• _SOURCE DATA_
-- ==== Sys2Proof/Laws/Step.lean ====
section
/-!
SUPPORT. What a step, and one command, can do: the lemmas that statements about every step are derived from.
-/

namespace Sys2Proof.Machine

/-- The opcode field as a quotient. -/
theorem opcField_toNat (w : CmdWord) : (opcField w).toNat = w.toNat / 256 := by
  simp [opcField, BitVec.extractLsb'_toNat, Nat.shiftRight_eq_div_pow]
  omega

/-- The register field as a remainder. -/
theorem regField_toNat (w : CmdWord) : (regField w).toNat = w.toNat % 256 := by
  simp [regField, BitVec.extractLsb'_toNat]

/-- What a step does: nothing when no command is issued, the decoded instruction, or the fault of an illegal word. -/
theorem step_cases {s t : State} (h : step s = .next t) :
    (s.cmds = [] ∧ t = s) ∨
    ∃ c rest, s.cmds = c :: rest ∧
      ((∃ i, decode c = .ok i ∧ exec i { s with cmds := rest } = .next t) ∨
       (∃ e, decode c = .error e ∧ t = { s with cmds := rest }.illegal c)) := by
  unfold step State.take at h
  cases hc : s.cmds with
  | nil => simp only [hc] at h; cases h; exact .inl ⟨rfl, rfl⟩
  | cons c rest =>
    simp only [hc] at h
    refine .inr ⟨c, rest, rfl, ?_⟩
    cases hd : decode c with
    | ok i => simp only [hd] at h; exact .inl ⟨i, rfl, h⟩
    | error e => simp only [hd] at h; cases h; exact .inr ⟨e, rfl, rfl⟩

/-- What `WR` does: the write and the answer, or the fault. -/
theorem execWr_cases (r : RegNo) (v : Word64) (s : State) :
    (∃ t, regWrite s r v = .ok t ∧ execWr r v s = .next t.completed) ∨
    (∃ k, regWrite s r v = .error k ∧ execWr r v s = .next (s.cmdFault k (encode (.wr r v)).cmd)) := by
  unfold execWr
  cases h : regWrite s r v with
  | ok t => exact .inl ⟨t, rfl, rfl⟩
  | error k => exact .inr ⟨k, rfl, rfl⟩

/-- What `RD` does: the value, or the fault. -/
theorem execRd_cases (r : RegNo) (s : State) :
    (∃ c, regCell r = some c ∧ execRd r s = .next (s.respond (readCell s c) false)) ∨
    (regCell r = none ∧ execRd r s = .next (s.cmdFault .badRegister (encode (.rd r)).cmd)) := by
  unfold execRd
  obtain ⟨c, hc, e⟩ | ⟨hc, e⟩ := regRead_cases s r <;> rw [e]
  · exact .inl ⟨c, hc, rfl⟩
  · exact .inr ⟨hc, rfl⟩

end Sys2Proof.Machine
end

• _TASK BRIEF_
Above are the lines; repeat exactly the ones from the line containing "(∃ k, regWrite" down to the line containing "value, or the fault. -/", both inclusive.

• _TASK SOLUTION_
    (∃ k, regWrite s r v = .error k ∧ execWr r v s = .next (s.cmdFault k (encode (.wr r v)).cmd)) := by
  unfold execWr
  cases h : regWrite s r v with
  | ok t => exact .inl ⟨t, rfl, rfl⟩
  | error k => exact .inr ⟨k, rfl, rfl⟩

/-- What `RD` does: the value, or the fault. -/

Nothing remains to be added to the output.